Differences are in niceties, largely subserving sectarian interests, power cliques forcing demonstration of protest in the name of the aam aadmi. The cliques divide themselves into two, one in power and the other seeking it, perpetuating a perception of duality which is neither useful nor necessary for the people whose cause is invoked as a matter of reflex action.

The compulsions of power are inexorable. What one protests against while in opposition may, when in power, become an article of policy and faith. Essential views, such as commitment to people’s welfare and probity in public life, are evenly shared. There is not one party or partyman who does not swear by democracy. They may run down each other, protest or protest against protest but that is more a stratagem for survival than a visceral dispute over life’s needs or truths.

They, government and opposition, espouse the same values and sustain the same friendships even when they shift sides and seats. Consider just one politico-industrial friendship. Ambani was anathema to one political conglomerate when power was out of its grip. Catapulted to authority, its criterion for camaraderie changed. Who knows who will be for Adani and who against in the coming days! The unembellished truth is that they, government and opposition, are not mutually exclusive.

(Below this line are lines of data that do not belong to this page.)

@[simp] theorem setCrew_cycle (s : State) (r : CrewRef) (c : Crew) : (setCrew s r c).cycle = s.cycle := updCrew_cycle s r _
@[simp] theorem setCrew_boot (s : State) (r : CrewRef) (c : Crew) : (setCrew s r c).boot = s.boot := updCrew_boot s r _
@[simp] theorem setCrew_ctxs (s : State) (r : CrewRef) (c : Crew) : (setCrew s r c).ctxs = s.ctxs := updCrew_ctxs s r _
@[simp] theorem setCrew_grids (s : State) (r : CrewRef) (c : Crew) : (setCrew s r c).grids = s.grids := updCrew_grids s r _
@[simp] theorem setCrew_die0 (s : State) (r : CrewRef) (c : Crew) : (setCrew s r c).die0 = s.die0 := updCrew_die0 s r _
@[simp] theorem setCrew_die1 (s : State) (r : CrewRef) (c : Crew) : (setCrew s r c).die1 = s.die1 := updCrew_die1 s r _
@[simp] theorem setCrew_mem (s : State) (r : CrewRef) (c : Crew) : (setCrew s r c).mem = s.mem := updCrew_mem s r _
@[simp] theorem setCrew_poison (s : State) (r : CrewRef) (c : Crew) : (setCrew s r c).poison = s.poison := updCrew_poison s r _
@[simp] theorem setCrew_cxlDirty (s : State) (r : CrewRef) (c : Crew) : (setCrew s r c).cxlDirty = s.cxlDirty := updCrew_cxlDirty s r _
@[simp] theorem setCrew_cxlHeld (s : State) (r : CrewRef) (c : Crew) : (setCrew s r c).cxlHeld = s.cxlHeld := updCrew_cxlHeld s r _
@[simp] theorem setCrew_cxlPoison (s : State) (r : CrewRef) (c : Crew) : (setCrew s r c).cxlPoison = s.cxlPoison := updCrew_cxlPoison s r _
@[simp] theorem setCrew_peerMem (s : State) (r : CrewRef) (c : Crew) : (setCrew s r c).peerMem = s.peerMem := updCrew_peerMem s r _
@[simp] theorem setCrew_peerEpochs (s : State) (r : CrewRef) (c : Crew) : (setCrew s r c).peerEpochs = s.peerEpochs := updCrew_peerEpochs s r _
@[simp] theorem setCrew_pages (s : State) (r : CrewRef) (c : Crew) : (setCrew s r c).pages = s.pages := updCrew_pages s r _
@[simp] theorem setCrew_pageGens (s : State) (r : CrewRef) (c : Crew) : (setCrew s r c).pageGens = s.pageGens := updCrew_pageGens s r _
@[simp] theorem setCrew_ops (s : State) (r : CrewRef) (c : Crew) : (setCrew s r c).ops = s.ops := updCrew_ops s r _
@[simp] theorem setCrew_nextOp (s : State) (r : CrewRef) (c : Crew) : (setCrew s r c).nextOp = s.nextOp := updCrew_nextOp s r _
@[simp] theorem setCrew_staging (s : State) (r : CrewRef) (c : Crew) : (setCrew s r c).staging = s.staging := updCrew_staging s r _
@[simp] theorem setCrew_groups (s : State) (r : CrewRef) (c : Crew) : (setCrew s r c).groups = s.groups := updCrew_groups s r _
@[simp] theorem setCrew_bindings (s : State) (r : CrewRef) (c : Crew) : (setCrew s r c).bindings = s.bindings := updCrew_bindings s r _
@[simp] theorem setCrew_conns (s : State) (r : CrewRef) (c : Crew) : (setCrew s r c).conns = s.conns := updCrew_conns s r _
@[simp] theorem setCrew_churns (s : State) (r : CrewRef) (c : Crew) : (setCrew s r c).churns = s.churns := updCrew_churns s r _
@[simp] theorem setCrew_eth (s : State) (r : CrewRef) (c : Crew) : (setCrew s r c).eth = s.eth := updCrew_eth s r _
@[simp] theorem setCrew_ua (s : State) (r : CrewRef) (c : Crew) : (setCrew s r c).ua = s.ua := updCrew_ua s r _
@[simp] theorem setCrew_cxl (s : State) (r : CrewRef) (c : Crew) : (setCrew s r c).cxl = s.cxl := updCrew_cxl s r _
@[simp] theorem setCrew_ckpt (s : State) (r : CrewRef) (c : Crew) : (setCrew s r c).ckpt = s.ckpt := updCrew_ckpt s r _
@[simp] theorem setCrew_loads (s : State) (r : CrewRef) (c : Crew) : (setCrew s r c).loads = s.loads := updCrew_loads s r _
@[simp] theorem setCrew_lastPlaced (s : State) (r : CrewRef) (c : Crew) : (setCrew s r c).lastPlaced = s.lastPlaced := updCrew_lastPlaced s r _
@[simp] theorem setCrew_popped (s : State) (r : CrewRef) (c : Crew) : (setCrew s r c).popped = s.popped := updCrew_popped s r _
@[simp] theorem setCrew_turn (s : State) (r : CrewRef) (c : Crew) : (setCrew s r c).turn = s.turn := updCrew_turn s r _
@[simp] theorem setCrew_picks (s : State) (r : CrewRef) (c : Crew) : (setCrew s r c).picks = s.picks := updCrew_picks s r _
@[simp] theorem setCrew_issue (s : State) (r : CrewRef) (c : Crew) : (setCrew s r c).issue = s.issue := updCrew_issue s r _
@[simp] theorem setCrew_inputs (s : State) (r : CrewRef) (c : Crew) : (setCrew s r c).inputs = s.inputs := updCrew_inputs s r _
@[simp] theorem setCrew_commands (s : State) (r : CrewRef) (c : Crew) : (setCrew s r c).commands = s.commands := updCrew_commands s r _
@[simp] theorem setCrew_events (s : State) (r : CrewRef) (c : Crew) : (setCrew s r c).events = s.events := updCrew_events s r _
@[simp] theorem setCrew_egress (s : State) (r : CrewRef) (c : Crew) : (setCrew s r c).egress = s.egress := updCrew_egress s r _
@[simp] theorem setCrew_fresh (s : State) (r : CrewRef) (c : Crew) : (setCrew s r c).fresh = s.fresh := updCrew_fresh s r _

But they like the duality. They like to be seen protesting against each other, maintaining their supposedly distinctive identity. The ugly and unnecessary duality in political life has been created not in a spirit of creative togetherness but to validate divergence and protest in its varied forms. Not only is protest becoming a reflex action but it turns law-making bodies into forums for fisticuffs. There are so many who protest too much like the Shakespearean character but not many who do it in a refreshing idiom.

There is a need for creative forms of protest. Blocking the way or burning up the constitution or the Manusmriti or the staging of shenanigans in support of some demand can be no more than foolhardy. Jesus was one man who showed a new form of protest, showing the other cheek when one cheek is hit. Hitting back was not his way of registering protest against injustice. More recently Gandhi showed the way to win freedom without firing a shot. He made a weapon out of peaceful resistance. Ironically, Jesus died on the cross, abandoned by almost all his followers except three women. Gandhi was shot dead in retaliation for his unique peace mission. What may weigh with our apostles of protest is a Mahabharata dictum: Just because there isn't enough force to win, don't lapse into adharma.

A K Antony, whose public life began with a protest against bus fare hike and rose to chief ministership, once talked about needless and pathological protest. There is really no serious conflict, no jeopardization of basic mass interests, that calls for a chronic protest. There is no room or need for confrontation. Convergence, consensus, must be the cultural norm, dispensing with any felt need for protest, peaceful or sanguinary. It was but an Antonian theory to be enunciated, not a concerted action to be accomplished.

Protest that promotes dualism is uncreative. Commonality of interests will indeed preclude the notional need for protest and rule out any legitimacy for a bi-cameral scheme of politics. Just as protest is largely an unproductive engagement for protesters, division of public life into two segments of leaders, one in power and the other seeking it, is unhelpful. Such schism, split view of life and reality, is agonizing. The worst agony is to see the one as the two or the many. Resolution of this conflict is ecstasy. Which is why we must make a case for political advaita.